Dès sa première sortie, le sous-marin a fait mouche. «Après deux heures de descente sous-marine, le robot a transmis les premières images de l'épave, c'était un moment incroyable! se souvient Maeva Onde. Nous étions tous derrière nos écrans avec les plans et des photos du City of Cairo pour nous assurer que nous venions bien de le retrouver, car, après soixante-dix ans sous l'eau, tout est forcément différent.» L'identité de l'épave a été certifiée par les images des pièces de monnaie frappées par la Couronne britannique. «L'émotion était tangible sur le bateau et quand on a remonté les premières pièces, c'était plus intense encore. On était heureux d'avoir rempli notre mission et, en même temps, on éprouve un profond respect pour les naufragés. Nous avons déposé une plaque commémorative et laissé intacts les effets personnels des passagers», raconte l'océanographe. «Nous nous sommes consacrés uniquement à notre activité de sauvetage de cargaison, par respect pour cette sépulture sous-marine», ajoute Nicolas Vincent.

City of Cairo transportait 302 passagers et membres d'équipage avant d'être torpillé par un sous-marin allemand, le 6 novembre 1942. Après l'attaque, le capitaine a donné ordre aux passagers de quitter le navire et de monter dans les radeaux de survie. Les femmes et les enfants ont tous été sauvés, mais six personnes, quatre passagers et deux membres d'équipage, n'ont pas survécu. Après le naufrage, le sous-marin allemand est remonté à la surface et le commandant s'est adressé aux six embarcations. Il a demandé le nom du navire et si des prisonniers de guerre étaient à bord puis il leur a donné le cap pour rejoindre la terre la plus proche, l'île Sainte-Hélène, à 800 kilomètres. Avant de quitter les naufragés, il a eu ces mots désormais célèbres: «Good night, sorry for sinking you!» («Bonne nuit, désolé de vous avoir coulés!»).

Faute de secours immédiat, 104 personnes ont péri en mer en tentant de rejoindre la terre. Après des semaines de dérive, les survivants de cinq embarcations ont été recueillis par deux navires marchands.
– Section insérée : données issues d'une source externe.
-- ==== Sys2Proof/Tests/Witnesses.lean ====
section
/-! SUPPORT. For each statement with hypotheses, a concrete state and operands that meet them, with one witness for each
clause at a boundary of its range. -/

namespace Sys2Proof.Tests

open Machine

/-- The word `w` at pc of the reset state, not yet run. -/
def at200 (w : Nat) : State := State.reset.withFetchWord 16 w

/-- The reset state with a stack of `n` return addresses, all 0x202. -/
def nested (n : Nat) : State := { State.reset with sp := BitVec.ofNat 16 n, stack := Vector.replicate 16 0x202 }

/-! ## Reset and decoding -/

theorem witness_FirstTickAfterResetIsNop :
    operate State.reset (.reset fontTable) (at200 0x1ABC) = .next (startOver fontTable (at200 0x1ABC), .none) := rfl

theorem witness_DecodeOfEncode : (Instr.drw 0xF 0xF 0xF).wellFormed = true := by decide

theorem witness_EncodeOfDecode : decodeWord 0xFFFF = .error .illegalFxnn ∧ decodeWord 0xFF65 = .ok (.loadRegs 0xF) := by
  exact ⟨rfl, rfl⟩

theorem witness_DecoderFollowsOpcodeMap :
    decodeWord 0xDFFF = .ok (.drw 0xF 0xF 0xF) ∧ (∃ row ∈ opcodeMap, (0xDFFF : Word) &&& row.mask = row.code) :=
  ⟨rfl, ⟨"Dxyn", 0xD000, 0xF000⟩, by decide, by decide⟩

/-! ## The tick -/

theorem witness_FetchReadsWordAndAdvances :
    ({ State.reset with pc := 4094 } : State).pc.toNat ≤ 4094 ∧ ({ State.reset with pc := 4095 } : State).pc.toNat > 4094 := by
  decide

theorem witness_StepRunsDecodedInstruction : (at200 0x6A05).halted = false ∧ (at200 0x6A05).pc.toNat ≤ 4094 ∧
    (Instr.ldImm 0xA 5).wellFormed = true ∧ Fetches (at200 0x6A05) (.ldImm 0xA 5) := by
  exact ⟨rfl, by decide, by decide, by decide, rfl⟩

theorem witness_PlacedWordRunsNext : State.reset.mem.wf ∧ decodeTableWord 16 0xFF65 = some (.loadRegs 0xF) := by decide

theorem witness_UnmatchedWordIsFatal : (at200 0x8128).halted = false ∧ (at200 0x8128).pc.toNat ≤ 4094 ∧
    ∀ row ∈ opcodeMap, wordAtPc (at200 0x8128) &&& row.mask ≠ row.code := by decide

theorem witness_FatalExactlyOnItsCondition_stack :
    FatalCondition { at200 0x2ABC with sp := 16 } .stackOverflow ∧ FatalCondition (at200 0x00EE) .stackUnderflow :=
  ⟨⟨0xABC, ⟨by decide, rfl⟩, by decide⟩, ⟨by decide, rfl⟩, rfl⟩

theorem witness_FatalExactlyOnItsCondition_fetch :
    FatalCondition { State.reset with pc := 4095 } .fetchOutOfBounds ∧ FatalCondition (at200 0x8128) .illegalInstruction :=
  ⟨(by decide : (4095 : Word).toNat > 4094), by decide, fun i h => by
    have e : decodeWord (wordAtPc (at200 0x8128)) = .error .illegal8xyn := rfl
    rw [e] at h; cases h⟩

theorem witness_FatalExactlyOnItsCondition_memory :
    FatalCondition { at200 0xD01F with i := 4082 } .memoryOutOfBounds ∧
    FatalCondition { at200 0xF033 with i := 4094 } .memoryOutOfBounds ∧
    FatalCondition { at200 0xF155 with i := 4096 } .memoryOutOfBounds ∧
    FatalCondition { at200 0xFF65 with i := 4082 } .memoryOutOfBounds :=
  ⟨.inl ⟨0, 1, 0xF, ⟨by decide, rfl⟩, by decide, by decide⟩, .inr (.inl ⟨0, ⟨by decide, rfl⟩, by decide⟩),
    .inr (.inr ⟨1, .inl ⟨by decide, rfl⟩, by decide, by decide⟩),
    .inr (.inr ⟨0xF, .inr ⟨by decide, rfl⟩, by decide, by decide⟩)⟩

theorem witness_FatalExactlyOnItsCondition_key :
    FatalCondition ((at200 0xE49E).setReg 4 16) .keyIndexOutOfRange ∧
    FatalCondition ((at200 0xE4A1).setReg 4 16) .keyIndexOutOfRange :=
  ⟨⟨4, .inl ⟨by decide, rfl⟩, by decide⟩, ⟨4, .inr ⟨by decide, rfl⟩, by decide⟩⟩

theorem witness_RefusalsOfStep : ({ State.reset with halted := true } : State).halted = true ∧
    (at200 0x00EE).halted = false ∧ Fetches { at200 0x00EE with sp := 17 } .ret ∧
    ({ at200 0x00EE with sp := 17 } : State).sp.toNat > 16 := ⟨rfl, rfl, ⟨by decide, rfl⟩, by decide⟩

/-- A state other than reset that meets the invariant: sixteen calls deep, pc at its greatest. -/
theorem witness_Inv : Inv { nested 16 with pc := 0x10FE } :=
  ⟨by decide, by decide, by decide, fun k _ => by revert k; decide, by decide, by decide⟩

theorem witness_StepKeepsInv : Inv (nested 16) ∧ ∃ t, step (nested 16) = .next t :=
  ⟨⟨by decide, by decide, by decide, fun k _ => by revert k; decide, by decide, by decide⟩, _, rfl⟩

/-! ## Control flow and skips -/

theorem witness_CallPushesAndJumps : (nested 15).sp.toNat < 16 ∧ (nested 16).sp.toNat ≥ 16 := by decide

theorem witness_RetPopsIntoPc : (1 ≤ (nested 1).sp.toNat ∧ (nested 1).sp.toNat ≤ 16) ∧
    (1 ≤ (nested 16).sp.toNat ∧ (nested 16).sp.toNat ≤ 16) ∧ (nested 0).sp = 0 ∧ ReturnAddresses (nested 16) :=
  ⟨by decide, by decide, by decide, fun k _ => by revert k; decide⟩

theorem witness_RetPopsIntoPc_roundTrip :
    ∃ t t' : State, exec (.call 0xABC) (nested 14) = .next t ∧ t'.sp = t.sp ∧
      (∀ k : Fin 16, k.val = (nested 14).sp.toNat → t'.stack[k] = t.stack[k]) ∧ t'.stack ≠ t.stack :=
  ⟨_, { nested 15 with stack := ((nested 15).stack.set 14 0x200).set 15 0xABE }, rfl, rfl, by decide, by decide⟩

/-- The fourth clause needs a tick that completes, the fifth one that fetches Fx18. -/
theorem witness_TimerMoves : (at200 0xF518).halted = false ∧ Fetches (at200 0xF518) (.ldStVx 5) ∧
    ∃ t, tickWith 0 (at200 0xF518) = .next t := ⟨rfl, ⟨by decide, rfl⟩, _, rfl⟩

theorem witness_SelfJumpIsFixedPoint : AtSelfJump (at200 0x1200) := ⟨rfl, 0x200, ⟨by decide, rfl⟩, rfl⟩

theorem witness_RegisterSkips : (0x5121 : Word).toNat / 4096 = 5 ∧ (0x5121 : Word).toNat % 16 ≠ 0 ∧
    (0x912F : Word).toNat / 4096 = 9 ∧ (0x912F : Word).toNat % 16 ≠ 0 := by decide

/-! ## ALU -/

/-- For the clause x ≠ F of the flag-writing instructions, at its last value, and the case x = F beside it. -/
theorem witness_destination_not_vf : (0xE : Nibble) ≠ 0xF ∧ (0xF : Nibble) = 0xF := by decide

theorem witness_ShiftsDoNotReadVy : (2 : Nibble) ≠ 1 ∧ (2 : Nibble) ≠ 0xF ∧
    (∃ t, exec (.shr 1 2) State.reset = .next t) ∧ ∃ t, exec (.shl 1 2) State.reset = .next t :=
  ⟨by decide, by decide, ⟨_, rfl⟩, _, rfl⟩

theorem witness_RndMasksDrawnByte : (at200 0xC30F).halted = false ∧ Fetches (at200 0xC30F) (.rnd 3 0x0F) :=
  ⟨rfl, by decide, rfl⟩

theorem witness_RandomByteReachesOnlyRnd : ∀ x nn, ¬ Fetches (at200 0x6A05) (.rnd x nn) := fun _ _ h => by
  have e : decodeWord (wordAtPc (at200 0x6A05)) = .ok (.ldImm 0xA 5) := rfl
  rw [h.2] at e; cases e

/-! ## Index and memory -/

theorem witness_ByteReadAndWrite : 4095 ≤ 4095 ∧ (withBytes State.reset 0 [1, 2]).mem.wf := by decide

theorem witness_BcdStoresDigits : State.reset.mem.wf ∧ ({ State.reset with i := 4093 } : State).i.toNat + 2 ≤ 4095 ∧
    ({ State.reset with i := 4094 } : State).i.toNat + 2 > 4095 := by decide

/-- For Fx55 and Fx65: x = 0 at any I, the last address 4095, and one past it. -/
theorem witness_StoreRegsExclusive_LoadRegsExclusive : State.reset.mem.wf ∧ (0 : Nibble).toNat = 0 ∧
    ({ State.reset with i := 4081 } : State).i.toNat + (0xF : Nibble).toNat - 1 ≤ 4095 ∧
    (1 : Nibble).toNat ≠ 0 ∧ ({ State.reset with i := 4096 } : State).i.toNat + (1 : Nibble).toNat - 1 > 4095 := by decide

theorem witness_StoreSeenByNextFetch : State.reset.mem.wf ∧
    (∃ t, memWrite { State.reset with pc := 4094 } 4094 0x12 = .next t) ∧ ({ State.reset with pc := 4094 } : State).pc.toNat = 4094 ∧
    (∃ t, memWrite { State.reset with pc := 4094 } 4095 0x34 = .next t) ∧
    ({ State.reset with pc := 4094 } : State).pc.toNat + 1 = 4095 :=
  ⟨by decide, ⟨_, rfl⟩, by decide, ⟨_, rfl⟩, by decide⟩

/-! ## Display -/

theorem witness_DrwTogglesSpritePixels : (0 : Nibble).toNat = 0 ∧
    ({ State.reset with i := 4081 } : State).i.toNat + (0xF : Nibble).toNat - 1 ≤ 4095 ∧ (0xF : Nibble).toNat ≠ 0 ∧
    ({ State.reset with i := 4082 } : State).i.toNat + (0xF : Nibble).toNat - 1 > 4095 := by decide

/-- The glyph of 0 drawn at (0, 0), and again. -/
theorem witness_DrawTwiceRestores : ∃ t u, exec (.drw 0 1 5) State.reset = .next t ∧ t.fb = t.fb ∧
    t.reg 0 = State.reset.reg 0 ∧ t.reg 1 = State.reset.reg 1 ∧ t.i = State.reset.i ∧
    (∀ k < (5 : Nibble).toNat, t.mem.readByte (State.reset.i.toNat + k) = State.reset.mem.readByte (State.reset.i.toNat + k)) ∧
    exec (.drw 0 1 5) t = .next u := ⟨_, _, rfl, rfl, rfl, rfl, rfl, fun _ _ => rfl, rfl⟩
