-- ==== Sys2Proof/Machine/Stimulus.lean ====
section
/-! DEFINITION. The stimulus notation (spec/30_encoding.md rules R59 and R60). -/

namespace Sys2Proof.Machine

/-- What `SAMPLE n` ORs into the vector of a line: `0x4000 | (n << 4)` (R59). -/
def sampleBits : Option Raw → InVec
  | none => 0
  | some n => 0x4000 ||| (n.setWidth 16 <<< 4)

/-- What `READ sel` ORs into the vector of a line: the selector code (R59). -/
def readBits : Option Selector → InVec
  | none => 0
  | some s => s.code.setWidth 16

/-- The vector of a stimulus line: start from 0x0000 and OR in what the line names (R59). -/
def assemble : Line → InVec
  | .reset => 0x8000
  | .idle => 0x0000
  | .ops sample tick read => sampleBits sample ||| ((if tick then 0x0008 else 0x0000) ||| readBits read)

/-- The lines a pseudo-operation stands for (R60). -/
def expand (rate : Config.TickRate) : Pseudo → List Line
  | .idles n => List.replicate n .idle
  | .ticks n => List.replicate n (.ops none true none)
  | .frame => List.replicate (periodTicks rate) (.ops none true none)
  | .round s m x =>
    [.ops (some s) false none, .ops (some m) false none, .ops (some x) false none]
  | .readAll =>
    [.fset, .fmin, .fmax, .out, .amin, .amax].map (fun s => .ops none false (some s))

end Sys2Proof.Machine
end

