/-- R87, derived by the spec from R85: the result lies between the bounds it leaves; inside bounds in
order an inner set angle passes; a collapse lies between the crossed bounds; nothing exceeds the
largest argument. -/
def Obligations.ArbiterResultIsBounded : Prop :=
  ∀ set lo hi : Angle,
    (resolve set lo hi).lo.toNat ≤ (resolve set lo hi).out.toNat ∧
    (resolve set lo hi).out.toNat ≤ (resolve set lo hi).hi.toNat ∧
    (lo.toNat ≤ hi.toNat → (resolve set lo hi).lo = lo ∧ (resolve set lo hi).hi = hi ∧
      lo.toNat ≤ (resolve set lo hi).out.toNat ∧ (resolve set lo hi).out.toNat ≤ hi.toNat ∧
      (lo.toNat ≤ set.toNat → set.toNat ≤ hi.toNat → (resolve set lo hi).out = set)) ∧
    (hi.toNat < lo.toNat → (resolve set lo hi).out = (resolve set lo hi).lo ∧
      (resolve set lo hi).out = (resolve set lo hi).hi ∧
      hi.toNat ≤ (resolve set lo hi).out.toNat ∧ (resolve set lo hi).out.toNat < lo.toNat) ∧
    (∀ N : Nat, set.toNat ≤ N → lo.toNat ≤ N → hi.toNat ≤ N →
      (resolve set lo hi).out.toNat ≤ N ∧ (resolve set lo hi).lo.toNat ≤ N ∧
      (resolve set lo hi).hi.toNat ≤ N)

/-- R88: the document's three examples. -/
def Obligations.ArbiterExamples : Prop :=
  resolve 90 100 50 = ⟨75, 75, 75⟩ ∧ resolve 170 10 160 = ⟨160, 10, 160⟩ ∧
  resolve 5 20 160 = ⟨20, 20, 160⟩

/-- R131: a collapse is no exception and leaves no trace: what the next transition makes of the
angles, the compare value, the accumulators and the cursor depends on the accumulators, the cursor
and the sample alone, whatever the last arbitration left. -/
def Obligations.CollapseLeavesNoTrace : Prop :=
  ∀ (s s' : State) (raw : Raw), s.rate = s'.rate → s.regs.acc = s'.regs.acc →
    s.regs.ch = s'.regs.ch →
    ∃ t t', exec (.sample raw) s = .next t ∧ exec (.sample raw) s' = .next t' ∧
      t.regs.samePipeline t'.regs

/-! ### The Pulse Generator -/

/-- R90: A2US's formula on the angles 0 to 180, its range, and the corner cases. -/
def Obligations.PulseWidthFormula : Prop :=
  (∀ a : Angle, a.toNat ≤ 180 →
    a2us a = a.toNat * 1000 / 180 + 1000 ∧ 1000 ≤ a2us a ∧ a2us a ≤ 2000) ∧
  a2us 0 = 1000 ∧ a2us 1 = 1005 ∧ a2us 89 = 1494 ∧ a2us 90 = 1500 ∧ a2us 179 = 1994 ∧
  a2us 180 = 2000 ∧ a2us 75 = 1416

/-- Derived by the spec from R66, R90 and R91 (spec/44_pulse_generator.md, "Properties of A2US and
A2C"): both are monotone, A2C at every tick frequency; A2US lies under the line by less than one
microsecond and is exact at the multiples of 9; A2C is A2US to within one tick; every SAMPLE writes a
compare value in A2C(0) to A2C(179), and A2C(180) is shorter than the frame. -/
def Obligations.PulseWidthIsAStaircase : Prop :=
  (∀ (rate : Config.TickRate) (a b : Angle), a.toNat ≤ b.toNat → b.toNat ≤ 180 →
    a2us a ≤ a2us b ∧ (a2c rate a).toNat ≤ (a2c rate b).toNat) ∧
  (∀ a : Angle, a.toNat ≤ 180 →
    180 * a2us a ≤ 180000 + 1000 * a.toNat ∧ 180000 + 1000 * a.toNat < 180 * a2us a + 180 ∧
    (180 * a2us a = 180000 + 1000 * a.toNat ↔ a.toNat % 9 = 0)) ∧
  (∀ (rate : Config.TickRate) (a : Angle), a.toNat ≤ 180 →
    (a2c rate a).toNat * 1000000 ≤ a2us a * rate.hz ∧
    a2us a * rate.hz < ((a2c rate a).toNat + 1) * 1000000) ∧
  (∀ (s : State) (raw : Raw), ∃ t, exec (.sample raw) s = .next t ∧
    (a2c s.rate 0).toNat ≤ t.regs.compare.toNat ∧
    t.regs.compare.toNat ≤ (a2c s.rate 179).toNat) ∧
  (∀ rate : Config.TickRate, rate.hz = 2000000 →
    a2c rate 0 = 2000 ∧ a2c rate 179 = 3988 ∧ a2c rate 180 = 4000) ∧
  (∀ rate : Config.TickRate, (a2c rate 180).toNat < periodTicks rate)

/-- R91: A2C's formula, with no loss of bits, at every permitted tick frequency; at a whole number of
megahertz it is a plain product. -/
def Obligations.CompareConversion : Prop :=
  (∀ (rate : Config.TickRate) (a : Angle), a.toNat ≤ 180 →
    (a2c rate a).toNat = a2us a * rate.hz / 1000000 ∧
    (∀ M : Nat, rate.hz = M * 1000000 → (a2c rate a).toNat = a2us a * M)) ∧
  (∀ rate : Config.TickRate, rate.hz = 2000000 → a2c rate 75 = 2832 ∧ a2c rate 179 = 3988) ∧
  (∀ rate : Config.TickRate, rate.hz = 250000 → a2c rate 1 = 251 ∧ a2c rate 45 = 312 ∧
    a2c rate 90 = 375)

/-- R94: the frame is PERIOD_TICKS ticks, the floor of 20 ms in ticks, 1 to 65536 of them, so that CNT
fits 16 bits; exactly 20 ms where TICK_HZ is a multiple of 50, else short by less than one tick. -/
def Obligations.FrameLength : Prop :=
  (∀ rate : Config.TickRate,
    periodTicks rate = 20000 * rate.hz / 1000000 ∧ 1 ≤ periodTicks rate ∧
    periodTicks rate ≤ 65536 ∧
    periodTicks rate * 1000000 ≤ 20000 * rate.hz ∧
    20000 * rate.hz < (periodTicks rate + 1) * 1000000 ∧
    (rate.hz % 50 = 0 → periodTicks rate * 1000000 = 20000 * rate.hz)) ∧
  (∀ rate : Config.TickRate, rate.hz = 2000000 → periodTicks rate = 40000) ∧
  (∀ hz : Nat, 50 ≤ hz → hz ≤ 3276800 → ∃ rate : Config.TickRate, rate.hz = hz) ∧
  (∀ rate : Config.TickRate, 50 ≤ rate.hz ∧ rate.hz ≤ 3276800)

/-- Derived by the spec from R91 and R94 (spec/44_pulse_generator.md, "Bounds"): every pulse is shorter
than the frame at every permitted tick frequency, so that a frame has a low phase; a compare value of 0
needs a tick frequency below 1000 and keeps the output low. -/
def Obligations.PulseFitsFrame : Prop :=
  (∀ (rate : Config.TickRate) (a : Angle), a.toNat ≤ 180 →
    (a2c rate a).toNat < periodTicks rate ∧
    (a2c rate a = 0 → rate.hz < 1000 ∧ ∀ cnt : Ticks, pulseHigh cnt (a2c rate a) = false)) ∧
  (∀ s : State, s.regs.Inv s.rate → s.regs.cmpActive.toNat < periodTicks s.rate)

/-- R93: COMPARE is written from the angle the same operation writes to OUT_ANGLE, by every SAMPLE,
in whatever state; so the two agree in every state after any SAMPLE or RESET. -/
def Obligations.CompareFollowsOutput : Prop :=
  (∀ (s : State) (raw : Raw), ∃ t, exec (.sample raw) s = .next t ∧
    t.regs.compare = a2c s.rate t.regs.outAngle) ∧
  (∀ (ivs : List InVec) (s : State), s.regs.compare = a2c s.rate s.regs.outAngle →
    ∃ t, runOn ivs s = .next t ∧ t.regs.compare = a2c t.rate t.regs.outAngle)

/-- R95: TICK moves the frame timer alone: at CNT = PERIOD_TICKS - 1 it starts a frame with the
COMPARE of before the edge; otherwise CNT rises by one, without wrapping in the states of the
invariant; with a frame of one tick CNT stays 0. -/
def Obligations.TickAdvancesTimer : Prop :=
  (∀ s : State, s.regs.cnt.toNat = periodTicks s.rate - 1 →
    exec .tick s = .next { s with regs := { s.regs with cnt := 0, cmpActive := s.regs.compare } }) ∧
  (∀ s : State, s.regs.cnt.toNat ≠ periodTicks s.rate - 1 →
    exec .tick s = .next { s with regs := { s.regs with cnt := s.regs.cnt + 1 } }) ∧
  (∀ s : State, s.regs.Inv s.rate → s.regs.cnt.toNat ≠ periodTicks s.rate - 1 →
    (s.regs.cnt + 1).toNat = s.regs.cnt.toNat + 1) ∧
  (∀ s : State, s.regs.Inv s.rate → periodTicks s.rate = 1 → ∃ t, exec .tick s = .next t ∧
    t.regs.cnt = 0 ∧ t.regs.cmpActive = s.regs.compare)

/-- R96: from the start of a frame, after k ticks of it and whatever samples and reads fall between,
the output is high exactly when k < CMP_ACTIVE: one pulse of CMP_ACTIVE ticks at the start of the
frame. With CMP_ACTIVE = A2C(a) that is A2US(a) microseconds to within one tick. -/
def Obligations.PulseShape : Prop :=
  (∀ (ivs : List InVec) (s : State) (sel : BitVec 3),
    (∀ iv ∈ ivs, selectsReset iv = false) → s.regs.cnt = 0 →
    ivs.countP (fun iv => selectsTick iv) < periodTicks s.rate →
    ∃ t, runOn ivs s = .next t ∧ t.regs.cmpActive = s.regs.cmpActive ∧
      (t.regs.outputs sel).pwmOut =
        decide (ivs.countP (fun iv => selectsTick iv) < s.regs.cmpActive.toNat)) ∧
  (∀ (rate : Config.TickRate) (a : Angle), a.toNat ≤ 180 →
    (a2c rate a).toNat * 1000000 ≤ a2us a * rate.hz ∧
    a2us a * rate.hz < ((a2c rate a).toNat + 1) * 1000000)

/-- R98: a new COMPARE waits for the frame boundary: at each edge without RESET, CMP_ACTIVE takes the
COMPARE of before the edge at a tick that ends the frame, and keeps its value at every other; over
the rest of a frame of any run it is unchanged, and the tick that ends it loads the last COMPARE. -/
def Obligations.CompareWaitsForFrame : Prop :=
  (∀ (s : State) (iv : InVec) (rest : List InVec), s.inputs = iv :: rest →
    selectsReset iv = false →
    ∃ t, step s = .next t ∧
      (selectsTick iv = true → s.regs.cnt.toNat = periodTicks s.rate - 1 →
        t.regs.cnt = 0 ∧ t.regs.cmpActive = s.regs.compare) ∧
      (¬ (selectsTick iv = true ∧ s.regs.cnt.toNat = periodTicks s.rate - 1) →
        t.regs.cmpActive = s.regs.cmpActive)) ∧
  (∀ (ivs : List InVec) (last : InVec) (s : State),
    (∀ iv ∈ ivs, selectsReset iv = false) → selectsTick last = true →
    s.regs.cnt.toNat + ivs.countP (fun iv => selectsTick iv) = periodTicks s.rate - 1 →
    ∃ t u, runOn ivs s = .next t ∧ t.regs.cmpActive = s.regs.cmpActive ∧
      runOn (ivs ++ [last]) s = .next u ∧ u.regs.cnt = 0 ∧ u.regs.cmpActive = t.regs.compare)

/-- R99: the timer runs from reset for ever and needs no sample: after a RESET edge CNT = 0 and
CMP_ACTIVE = A2C(0); over every run without RESET from there, of any length and whatever samples fall in
it, CNT is the number of ticks modulo PERIOD_TICKS; and the first frame carries a pulse of A2C(0) ticks,
the pulse for angle 0, at once if A2C(0) > 0. -/
def Obligations.FirstFrameHasAPulse : Prop :=
  (∀ (rst : InVec) (s : State) (sel : BitVec 3), selectsReset rst = true →
    ∃ t, runOn [rst] s = .next t ∧ t.regs.cnt = 0 ∧ t.regs.cmpActive = a2c s.rate 0 ∧
      (0 < (a2c s.rate 0).toNat → (t.regs.outputs sel).pwmOut = true)) ∧
  (∀ (rst : InVec) (ivs : List InVec) (s : State), selectsReset rst = true →
    (∀ iv ∈ ivs, selectsReset iv = false) →
    ∃ t, runOn (rst :: ivs) s = .next t ∧
      t.regs.cnt.toNat = ivs.countP (fun iv => selectsTick iv) % periodTicks s.rate) ∧
  (∀ (rst : InVec) (ivs : List InVec) (s : State) (sel : BitVec 3), selectsReset rst = true →
    (∀ iv ∈ ivs, selectsReset iv = false) →
    ivs.countP (fun iv => selectsTick iv) < periodTicks s.rate →
    ∃ t, runOn (rst :: ivs) s = .next t ∧ t.regs.cmpActive = a2c s.rate 0 ∧
      (t.regs.outputs sel).pwmOut =
        decide (ivs.countP (fun iv => selectsTick iv) < (a2c s.rate 0).toNat))

/-- R20 and R94: the pipeline does not read the frame timer, and no pipeline operation writes it: two
runs with the same samples and resets and any ticks, from states that agree outside the timer, agree
outside the timer; and an edge without TICK and RESET leaves the timer alone. -/
def Obligations.PipelineIgnoresTimer : Prop :=
  (∀ (ivs ivs' : List InVec) (s s' : State),
    List.Forall₂ (fun iv iv' => iv &&& 0xFFF0 = iv' &&& 0xFFF0) ivs ivs' → s.rate = s'.rate →
    s.regs.samePipeline s'.regs →
    ∃ t t', runOn ivs s = .next t ∧ runOn ivs' s' = .next t' ∧ t.regs.samePipeline t'.regs) ∧
  (∀ (ivs : List InVec) (s : State),
    (∀ iv ∈ ivs, iv.getLsbD 15 = false ∧ iv.getLsbD 3 = false) →
    ∃ t, runOn ivs s = .next t ∧ t.regs.cnt = s.regs.cnt ∧ t.regs.cmpActive = s.regs.cmpActive)

/-- R9 and R75, derived by the spec from R65, R70, R71, R72, R85, R90 and R91: every intermediate
value stays in its range, and an accumulator kept in 16 bits would move in the same way. -/
def Obligations.IntermediatesFitTheirWidths : Prop :=
  (∀ raw : Raw, raw.toNat / 4 ≤ 255 ∧ raw.toNat / 4 * 180 ≤ 45900 ∧
    (mapAngle raw).toNat ≤ 179 ∧ 0 ≤ scaled raw ∧ scaled raw ≤ 16368) ∧
  (∀ (acc : Acc) (raw : Raw), 0 ≤ acc.toInt → acc.toInt ≤ 16368 →
    -16368 ≤ scaled raw - acc.toInt ∧ scaled raw - acc.toInt ≤ 16368 ∧
    (BitVec.ofInt 16 (fupd acc raw).toInt).toInt = (fupd acc raw).toInt) ∧
  (∀ lo hi : Angle, lo.toNat ≤ 180 → hi.toNat ≤ 180 → (midpoint lo hi).toNat ≤ 180) ∧
  (∀ (rate : Config.TickRate) (a : Angle), a.toNat ≤ 180 → a.toNat * 1000 ≤ 180000 ∧
    a2us a ≤ 2000 ∧ a2us a * rate.hz ≤ 6553600000 ∧ (a2c rate a).toNat ≤ 6553)

/-! ### The Acquisition Controller -/

/-- R105: the whole transition and its frame: the accumulator of the current channel, the three
angles from all three filtered values with the updated one included, COMPARE, CH, START, the request;
nothing else of the state changes. -/
def Obligations.SampleTransition : Prop :=
  ∀ (raw : Raw) (s : State),
    let c := s.regs.ch
    let a := fupd (s.regs.acc.get c) raw
    let a0 := if c = .set then a else s.regs.acc.acc0
    let a1 := if c = .min then a else s.regs.acc.acc1
    let a2 := if c = .max then a else s.regs.acc.acc2
    let r := resolve (mapAngle (fread a0)) (mapAngle (fread a1)) (mapAngle (fread a2))
    exec (.sample raw) s = .next { s with
      regs := { acc := ⟨a0, a1, a2⟩, ch := adv c, outAngle := r.out, minAngle := r.lo,
                maxAngle := r.hi, compare := a2c s.rate r.out, start := true,
                cnt := s.regs.cnt, cmpActive := s.regs.cmpActive }
      requests := adv c :: s.requests }

/-- R108: IDLE clears START and changes nothing else; a second one changes nothing. -/
def Obligations.IdleClearsStart : Prop :=
  ∀ s : State,
    exec .idle s = .next { s with regs := { s.regs with start := false } } ∧
    (s.regs.start = false → exec .idle s = .next s)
Ceux de la dernière ont été récupérés par un navire de guerre allemand, lui-même torpillé après cette opération et seuls deux des rescapés du City of Cairo ont échappé à ce deuxième naufrage.

«La découverte d'une épave comme celle du City of Cairo montre au grand public les destins tragiques de passagers et membres d'équipage de la marine marchande pendant la Seconde Guerre mondiale. Ces faits historiques sont peu connus. Nous sommes fiers de participer à ce devoir de mémoire», conclut John Kingsford. Une nouvelle page de Good Night, Sorry for Sinking You ,livre de Ralph Barker consacré à ce naufrage, va pouvoir s'écrire.